Decisions to stop organ support are inherently subjective and vulnerable to bias. As an example, we know that just adding a second spontaneous breathing trial to the day can reduce clinicians’ willingness to extubate patients. This trial went further, introducing multiple behavioral and psychological variables into the equation.
Outcomes were widely divergent between centers, which is partly due to chance—there were 86, and most of them (49) enrolled fewer than 10 patients. One center in Mexico was the largest single recruiting center, enrolling 16% of the patients (n=229), and found a strong benefit, producing much of the positive signal. Results at the ~68 centers enrolling 1 to 19 patients each are not individually shown in eFigure 5 in the supplemental appendix, but together they found no benefit.
It’s entirely possible that protocolized resuscitation driven by capillary refill times resulted in reduced need for organ support. But the potential influence of the above aspects of the ANDROMEDA-2 trial, and the very small differences in aggregate treatments between groups, together reduce the confidence that the intervention itself produced faster recovery.
Is Cap Refill the New Lactate?
The good news is that ANDROMEDA-2’s results offer something for everyone.
Do you enjoy the intellectual and technical challenge of carefully analyzing and tailoring each patient’s treatment to their physiology as you understand it? If so, using cap refill can help guide your decisions, and might even reduce your septic patients’ duration of organ support. Plus, although the mortality figures were virtually identical, the confidence interval included the possibility of lives saved (or lost).
Do you instead believe that sepsis care can be somewhat standardized, with appropriate tweaks for each patient that do not require the tenacity employed in this trial? You can be reasonably well-assured that your patients will survive as often as they would with a more intense and analytical approach.
Like lactate, capillary refill most of all gives the clinician something desperately desired in a high-stakes and uncertain situation: information to direct action in a seemingly rational way.
But like lactate, the information provided is often misleading.
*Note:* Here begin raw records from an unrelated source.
-- ==== Sys2Proof/Machine/Ops.lean ====
section
/-! DEFINITION. The named operations over the state: register writes, the end of a command, the hardware fault and the
verdict (60_exceptions.md R241, R246), reset (70 R270), Emit (20_memory.md R57), running a command's effects in order,
dispatch (R249), and the host's moves (70 R281). -/

namespace Sys2Proof.Machine

/-- A register write (10_state.md R23-R34, R37). -/
def writeRegister : RegWrite → State → State
  | .curX v, s => { s with curX := v }
  | .curY v, s => { s with curY := v }
  | .curColor v, s => { s with curColor := v }
  | .curCspace v, s => { s with curCspace := v }
  | .curLspace v, s => { s with curLspace := v }
  | .fontBase v, s => { s with fontBase := v }
  | .fontW v, s => { s with fontW := v }
  | .fontH v, s => { s with fontH := v }
  | .cjkBase v, s => { s with cjkBase := v }
  | .cjkCount v, s => { s with cjkCount := v }
  | .packResult v, s => { s with packResult := v }

/-- The end of a command: BUSY <- 0 (R249 step 5), and the working state is discarded (10_state.md R38). -/
def endCommand (s : State) : State := { s with busy := false, work := none }

/-- TAKING A FAULT, `raise Fault(code)` (60_exceptions.md R241): the first code stays, FAULT is set, the command is
aborted with nothing rolled back, BUSY <- 0. There is no handler, no saved program counter and no return (R241, R251). -/
def raiseFault (code : FaultCode) (s : State) : State :=
  endCommand { s with faultCode := if s.fault then s.faultCode else code, fault := true }

/-- THE VERDICT, `undefined(reason)` (R246, 10_state.md R40): UNDEF is set and the command ends (R24: BUSY is 1 to the end
of its command, "normal end, Fault or verdict"). It reports nothing: FAULT and FAULT_CODE stay. Once set, UNDEF and its
reason stay. -/
def setUndef (reason : Verdict) (s : State) : State :=
  endCommand { s with undef := if s.undef.isSome then s.undef else some reason }

/-- RESET of the block (70_reset_and_hazards.md R270): every register takes its reset value, a command in progress is
abandoned, no token is offered; the panel, source memory, the READY input and UNDEF are not touched. -/
def resetBlock (s : State) : State :=
  { s with
    busy := false
    fault := false
    faultCode := .none
    curX := 0
    curY := 0
    curColor := 0
    curCspace := 0
    curLspace := 0
    fontBase := 0
    fontW := 0
    fontH := 0
    cjkBase := 0
    cjkCount := 0
    packResult := 0
    work := none }

/-- What meets the next token: the next draw, or `ok` where none is listed (log 4). -/
def nextDraw (s : State) : Draw := s.draws.headD (.answer .ok)

/-- The next draw is used up. -/
def dropDraw (s : State) : State := { s with draws := s.draws.tail }

/-- The token is offered and gets its answer (20_memory.md R57, R58). -/
def record (t : Token) (a : Answer) (s : State) : State :=
  { s with draws := s.draws.tail, trace := s.trace ++ [⟨t, a⟩] }

/-- The observer after an accepted token. -/
def showPanel (q : Panel) (s : State) : State := { s with panel := q }

/-- The observer after a transport failure: LOST (20_memory.md R70). -/
def losePanel (s : State) : State := { s with panel := { s.panel with lost := true } }

/-- A frame's execution that cannot go on in this step: BUSY stays 1, and the working state is kept (10_state.md R38). -/
def suspend (f : PortFrame) (rest : List Effect) (w : Waiting) (s : State) : State :=
  { s with busy := true, work := some ⟨f, rest, w⟩ }

/-- Go on with `k`, unless the host's next move lands here, before the effects `rest` (70 R270, R281: at any time). -/
def unlessPaused (f : PortFrame) (rest : List Effect) (k : State → State) (s : State) : State :=
  match nextDraw s with
  | .pause => suspend f rest .host (dropDraw s)
  | .answer _ => k s

/-- Run a frame's effects from the first on (00_scope.md R10, R11). A register write is made in its place; a verdict or an
illegal command ends the frame's execution; a token is offered and met by the next draw:
`ok` delivers it to the observer, whose verdict would stop the run; `fail` raises Fault(TRANSPORT) there and loses the
observer's image (R57, R70, R243); without an answer the command never ends (R259). The draw `pause` lets the host's next
move land before the next effect of any kind, and before the end. -/
def runEffects (f : PortFrame) : List Effect → State → State
  | [], s => unlessPaused f [] endCommand s
  | .write w :: rest, s => unlessPaused f (.write w :: rest) (fun s => runEffects f rest (writeRegister w s)) s
  | .verdict r :: rest, s => unlessPaused f (.verdict r :: rest) (setUndef r) s
  | .illegalCmd :: rest, s => unlessPaused f (.illegalCmd :: rest) (raiseFault .illegalCmd) s
  | .emit t :: rest, s =>
    match nextDraw s with
    | .answer .ok =>
      match observe s.params t s.panel with
      | .ok q => runEffects f rest (showPanel q (record t .ok s))
      | .error r => setUndef r (record t .ok s)
    | .answer .fail => raiseFault .transport (losePanel (record t .fail s))
    | .answer .never => suspend f (.emit t :: rest) .transport (record t .never s)
    | .pause => suspend f (.emit t :: rest) .host (dropDraw s)

/-- Dispatch of an accepted frame (60_exceptions.md R249), as effects: the first of the steps that applies. `own` is step 3
for a reserved opcode, step 4 for a command. -/
def dispatchEffects (own : List Effect) (s : State) : List Effect :=
  if s.fault then []
  else if s.ready then own
  else [.verdict .notReady]

/-- A frame at the port: no step follows a verdict (R246), and the port takes a frame only while BUSY = 0 (70 R274). Then
BUSY <- 1, and the frame's effects are run as its pseudocode gives them at the state it starts in (source memory does not
change while a command runs, R51). -/
def accept (f : PortFrame) (own : State → List Effect) (s : State) : Host.Outcome State Fault Refusal :=
  match s.undef with
  | some r => .fault (.stopped r)
  | none =>
    if s.busy then .fault .portBusy
    else .next (runEffects f (dispatchEffects (own s) s) { s with busy := true })

/-- A command: its effects, run after dispatch. -/
def runCommand (i : Instr) (effects : State → List Effect) (s : State) : Host.Outcome State Fault Refusal :=
  accept (.command i) effects s

/-- A frame with a reserved opcode (30_encoding.md R86, 60_exceptions.md R244). -/
def runReserved (opcode : Byte) (s : State) : Host.Outcome State Fault Refusal :=
  accept (.reserved opcode) (fun _ => [.illegalCmd]) s

/-- The command in progress goes on where it waited. -/
def resume (s : State) : State :=
  match s.work with
  | some w => runEffects w.frame w.rest s
  | none => endCommand s

/-- The host reads a register (10_state.md R23, R36): no side effect on the block. -/
def portRead (number : Byte) (s : State) : State :=
  { s with
    reads := s.reads ++ [⟨number, readRegister s number⟩]
    freeReads := if readIsFree s number then s.freeReads + 1 else s.freeReads }

/-- The host places a byte in source memory (20_memory.md R51). -/
def placeByte (addr : Word) (value : Byte) (s : State) : Host.Outcome State Fault Refusal :=
  if addr.toNat < s.params.memSize then .next { s with mem := writeByte s.mem addr.toNat value }
  else .fault .noSuchByte

/-- Bring-up completes (70 R272); READY stays 1 from then on. -/
def raiseReady (s : State) : State := { s with ready := true }

/-- The host's moves to come. -/
def withHost (moves : List HostMove) (s : State) : State := { s with host := moves }

/-- The host's moves after the block took one frame from the bytes presented: what is left of them stays presented. -/
def afterFrame (left : List Byte) (moves : List HostMove) : List HostMove :=
  if left.isEmpty then moves else .send left :: moves

/-- The port while BUSY = 0: the first frame of the bytes presented is executed (30_encoding.md R88). Bytes that are no
complete frame are never executed: the move is dropped (log 5). `run` is `exec`. -/
def takeFrame (run : Instr → State → Host.Outcome State Fault Refusal) (bytes : List Byte) (moves : List HostMove)
    (s : State) : Host.Outcome State Fault Refusal :=
  match decode bytes with
  | .command i left => run i (withHost (afterFrame left moves) s)
  | .reserved opcode left => runReserved opcode (withHost (afterFrame left moves) s)
  | .incomplete => .next (withHost moves s)

/-- One step while the block is idle (BUSY = 0): the host's next move. With none, the block stays idle and "all registers
keep their values" (60_exceptions.md R257). -/
def stepIdle (run : Instr → State → Host.Outcome State Fault Refusal) (s : State) : Host.Outcome State Fault Refusal :=
  match s.host with
  | [] => .next s
  | .send bytes :: moves => takeFrame run bytes moves s
  | .read number :: moves => .next (portRead number (withHost moves s))
  | .store addr value :: moves => placeByte addr value (withHost moves s)
  | .raiseReady :: moves => .next (raiseReady (withHost moves s))
  | .reset :: moves => .next (resetBlock (withHost moves s))

/-- One step while a command waits for the host's move: a read, READY or a reset lands (70 R270, R281), and the command
goes on unless it was reset. A frame or a change of memory waits for BUSY = 0 (R274, R277), so the command goes on
first. -/
def stepPaused (s : State) : State :=
  match s.host with
  | .read number :: moves => resume (portRead number (withHost moves s))
  | .raiseReady :: moves => resume (raiseReady (withHost moves s))
  | .reset :: moves => resetBlock (withHost moves s)
  | _ => resume s

/-- One step while the transport does not answer (60_exceptions.md R259): the block takes no step; only a read, READY or a
reset of the host can land. -/
def stepHung (s : State) : Host.Outcome State Fault Refusal :=
  match s.host with
  | .read number :: moves => .next (portRead number (withHost moves s))
  | .raiseReady :: moves => .next (raiseReady (withHost moves s))
  | .reset :: moves => .next (resetBlock (withHost moves s))
  | _ => .fault .hung

/-- One step of the machine (00_scope.md R13), `run` being `exec`: none after a verdict (R246); otherwise by what the
block is doing. -/
def machineStep (run : Instr → State → Host.Outcome State Fault Refusal) (s : State) :
    Host.Outcome State Fault Refusal :=
  match s.undef with
  | some r => .fault (.stopped r)
  | none =>
    if s.busy then
      match s.work with
      | some ⟨_, _, .transport⟩ => stepHung s
      | some ⟨_, _, .host⟩ => .next (stepPaused s)
      | none => .next (stepPaused s)
    else stepIdle run s

/-- Present a frame as the host's very next move. -/
def presentFrame (bytes : List Byte) (s : State) : State := { s with host := .send bytes :: s.host }

end Sys2Proof.Machine
end

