-- ==== Sys2Proof/Machine/Cjk.lean ====
section
/-! DEFINITION. CJK glyphs: SET_CJK_TABLE and DRAW_CJK (42_glyph_text.md R190-R192, 30_encoding.md R94). -/

namespace Sys2Proof.Machine

/-- Bit `b` of byte `k` of a CJK entry. -/
def cjkBit (entry : List Byte) (k b : Nat) : Bool := (entry.getD k 0).getLsbD b

/-- `CjkPixelPos(k, b)` as (column, row) (30_encoding.md R94). -/
def cjkPixelPos (k b : Nat) : Nat × Nat := (k % 16, 8 * (k / 16) + b)

/-- `CjkPixel(B, row, col)` (R190). -/
def cjkPixel (entry : List Byte) (row col : Nat) : Bool := cjkBit entry (16 * (row / 8) + col) (row % 8)

/-- The 32 bytes of an entry (R192); `none` is `undefined(MEM_RANGE)`. -/
def cjkEntry (s : State) (index : Half) : Option (List Byte) := memRead s (s.cjkBase.toNat + 32 * index.toNat) 32

/-- The cell's 256 colors in raster order (R192, BLACK). -/
def cjkColors (entry : List Byte) (c : Half) : List Half :=
  (List.range 16).flatMap fun row => (List.range 16).map fun col => if cjkPixel entry row col then c else black

/-- The set bits' places in the source's sweep order, byte 0..31 and bit 0..7 (R192, TRANSPARENT). -/
def cjkPoints (entry : List Byte) (x y : Int) : List (Int × Int) :=
  (List.range 32).flatMap fun k =>
    ((List.range 8).filter fun b => cjkBit entry k b).map fun b =>
      (x + ((cjkPixelPos k b).1 : Int), y + ((cjkPixelPos k b).2 : Int))

/-- DRAW_CJK's tokens for an entry (R192), by `CJK_BG_MODE`. -/
def cjkTokens (p : Params) (entry : List Byte) (x y c : Half) : List Token :=
  match p.cjkBg with
  | .black =>
    windowTokens p (coord x) (coord y) (coord x + 15) (coord y + 15) ++ (cjkColors entry c).flatMap pixelTokens
  | .transparent => (cjkPoints entry (coord x) (coord y)).flatMap (plotTokens p c)

/-- SET_CJK_TABLE (R191). -/
def setCjkTableEffects (base : Word) (count : Half) : List Effect :=
  [.write (.cjkBase base), .write (.cjkCount count)]

/-- DRAW_CJK (R192): CJK_INDEX, then MEM_RANGE, both before any token. -/
def drawCjkEffects (x y index c : Half) (s : State) : List Effect :=
  if index.toNat ≥ s.cjkCount.toNat then [.verdict .cjkIndex]
  else
    match cjkEntry s index with
    | none => [.verdict .memRange]
    | some entry => emits (cjkTokens s.params entry x y c)

def execSetCjkTable (base : Word) (count : Half) (s : State) : Host.Outcome State Fault Refusal :=
  runCommand (.setCjkTable base count) (fun _ => setCjkTableEffects base count) s

def execDrawCjk (x y index c : Half) (s : State) : Host.Outcome State Fault Refusal :=
  runCommand (.drawCjk x y index c) (drawCjkEffects x y index c) s

end Sys2Proof.Machine
end

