-- ==== Sys2Proof/Machine/Dispatch.lean ====
section
/-! DEFINITION. One arm per command of spec/opcode_table.json, each one call of its meaning. -/

namespace Sys2Proof.Machine

def exec (i : Instr) (s : State) : Host.Outcome State Fault Refusal :=
  match i with
  | .nop => Sys2Proof.Machine.execNop s
  | .setWindow xs ys xe ye => Sys2Proof.Machine.execSetWindow xs ys xe ye s
  | .writePixel color => Sys2Proof.Machine.execWritePixel color s
  | .pack565 r g b => Sys2Proof.Machine.execPack565 r g b s
  | .blit x y w h addr => Sys2Proof.Machine.execBlit x y w h addr s
  | .drawPixel x y color => Sys2Proof.Machine.execDrawPixel x y color s
  | .drawLine x0 y0 x1 y1 color => Sys2Proof.Machine.execDrawLine x0 y0 x1 y1 color s
  | .drawCircle x0 y0 r color => Sys2Proof.Machine.execDrawCircle x0 y0 r color s
  | .drawTriangle x0 y0 x1 y1 x2 y2 color => Sys2Proof.Machine.execDrawTriangle x0 y0 x1 y1 x2 y2 color s
  | .drawRect x0 y0 w h color => Sys2Proof.Machine.execDrawRect x0 y0 w h color s
  | .setFont base fw fh => Sys2Proof.Machine.execSetFont base fw fh s
  | .setCursorPos x y => Sys2Proof.Machine.execSetCursorPos x y s
  | .setCursorStyle color cspace lspace => Sys2Proof.Machine.execSetCursorStyle color cspace lspace s
  | .putChar ch => Sys2Proof.Machine.execPutChar ch s
  | .putString addr len => Sys2Proof.Machine.execPutString addr len s
  | .setCjkTable base count => Sys2Proof.Machine.execSetCjkTable base count s
  | .drawCjk x y index color => Sys2Proof.Machine.execDrawCjk x y index color s

end Sys2Proof.Machine
end

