-- ==== Sys2Proof/Safety.lean ====
section
/-! DEFINITION. What statements say of a state: when the block takes a frame, what the environment does meanwhile, when the
observer can take a new window, what a good final state is, the register views statements compare, and the invariant. -/

namespace Sys2Proof

/-- The three command bytes differ (30_encoding.md R90 names three commands). -/
abbrev Params.distinctCommands (p : Params) : Prop :=
  p.cmdCaset ≠ p.cmdRaset ∧ p.cmdCaset ≠ p.cmdRamwr ∧ p.cmdRaset ≠ p.cmdRamwr

/-- No panel-local coordinate on the panel leaves 16 bits when its offset is added. -/
abbrev Params.offsetsFit (p : Params) : Prop :=
  p.columnOffset.toNat + p.columnCount.toNat ≤ 65536 ∧ p.lineOffset.toNat + p.lineCount.toNat ≤ 65536

/-- A panel-local place on the panel (R63). -/
abbrev Params.onPanel (p : Params) (xy : Int × Int) : Prop :=
  0 ≤ xy.1 ∧ xy.1 < Machine.coord p.columnCount ∧ 0 ≤ xy.2 ∧ xy.2 < Machine.coord p.lineCount

end Sys2Proof

namespace Sys2Proof.Machine

/-- The run has not stopped at a verdict and no command is in progress (10_state.md R24, R38, R40). -/
abbrev State.idle (s : State) : Prop := s.undef = none ∧ s.busy = false ∧ s.work = none

/-- A frame offered now runs its command: steps 1 and 2 of R249 do not apply. -/
abbrev State.accepting (s : State) : Prop := s.idle ∧ s.fault = false ∧ s.ready = true

/-- The next `n` tokens are answered ok, with no move of the host before, between or right after them (20_memory.md R57);
past the list's end every answer is ok (log 4). `quiet 0` says that no move of the host lands here. -/
abbrev State.quiet (s : State) (n : Nat) : Prop :=
  (s.draws.take n).all (· == .answer .ok) = true ∧ s.draws[n]? ≠ some .pause

/-- The next `n` tokens are answered ok, with no move of the host before or between them. -/
abbrev State.answersOk (s : State) (n : Nat) : Prop := (s.draws.take n).all (· == .answer .ok) = true

/-- A good final state (60_exceptions.md R246, R259): no verdict, and no command in progress. -/
abbrev State.goodFinal (s : State) : Prop := s.undef = none ∧ s.busy = false

/-- The state after these tokens were accepted and left the observer at `q`. -/
def State.delivered (s : State) (ts : List Token) (q : Panel) : State :=
  { s with trace := s.trace ++ ts.map (⟨·, .ok⟩), draws := s.draws.drop ts.length, panel := q }

/-- The observer can take a command token: no range is half received, and no stream is short (20_memory.md R68, R69). -/
abbrev Panel.settled (q : Panel) : Prop :=
  q.lost = false ∧ (q.mode = .idle ∨ (q.mode = .stream ∧ windowSize q ≤ q.count ∧ q.hi = none))

/-- The stream of the observer is open and full (20_memory.md R67, 40_window_writer.md R116). -/
abbrev Panel.full (q : Panel) : Prop := q.mode = .stream ∧ q.count = windowSize q ∧ q.hi = none

/-- The cursor registers (R25, R26). -/
def State.cursor (s : State) : Half × Half := (s.curX, s.curY)

/-- The style registers (R27-R29). -/
def State.style (s : State) : Half × Half × Half := (s.curColor, s.curCspace, s.curLspace)

/-- The font registers (R30, R31). -/
def State.font (s : State) : Word × Byte × Byte := (s.fontBase, s.fontW, s.fontH)

/-- The CJK registers (R32, R33). -/
def State.cjk (s : State) : Word × Half := (s.cjkBase, s.cjkCount)

/-- The fault registers (R24). -/
def State.faults (s : State) : Bool × FaultCode := (s.fault, s.faultCode)

/-- Every command's effects, by its pseudocode: what `exec` runs after dispatch. -/
def effectsOf : Instr → State → List Effect
  | .nop => fun _ => nopEffects
  | .setWindow xs ys xe ye => setWindowEffects xs ys xe ye
  | .writePixel c => fun _ => writePixelEffects c
  | .pack565 r g b => fun _ => pack565Effects r g b
  | .blit x y w h addr => blitEffects x y w h addr
  | .drawPixel x y c => drawPixelEffects x y c
  | .drawLine x0 y0 x1 y1 c => drawLineEffects x0 y0 x1 y1 c
  | .drawCircle x0 y0 r c => drawCircleEffects x0 y0 r c
  | .drawTriangle x0 y0 x1 y1 x2 y2 c => drawTriangleEffects x0 y0 x1 y1 x2 y2 c
  | .drawRect x0 y0 w h c => drawRectEffects x0 y0 w h c
  | .setFont base fw fh => fun _ => setFontEffects base fw fh
  | .setCursorPos x y => fun _ => setCursorPosEffects x y
  | .setCursorStyle c cspace lspace => fun _ => setCursorStyleEffects c cspace lspace
  | .putChar ch => putCharCommandEffects ch
  | .putString addr len => putStringEffects addr len
  | .setCjkTable base count => fun _ => setCjkTableEffects base count
  | .drawCjk x y index c => drawCjkEffects x y index c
Less than two-thirds of patients in the control arm achieved cap refill < 3 seconds (an absolute 24% fewer than in the intervention arm), yet they stubbornly survived anyway, at a numerically identical rate.
The off-label use of norepinephrine and dobutamine to boost diastolic pressure and cardiac function in sepsis aren’t likely to spread widely in the U.S., as there is no direct evidence here for their benefits as components of the bundle.
More fundamentally, there is a meaningful debate among serious people about whether permissive hypotension might actually be superior to an obsessive approach to “optimizing” hemodynamics in sepsis.
When a question as basic as that remains unanswered, it’s not surprising that targeting care to keep pinkies pink didn’t save lives in septic shock.
ANDROMEDA-2 is an impressive achievement by hundreds of dedicated investigators across the globe. Using capillary refill time makes logical sense and might direct sepsis care positively more often than not. Or, it might be another dead-end trend and generator of unhelpful busywork.
The equivocal results mean that you get to decide what it means to your practice (at least, until the sepsis regulators get hold of it). Whatever you choose, godspeed.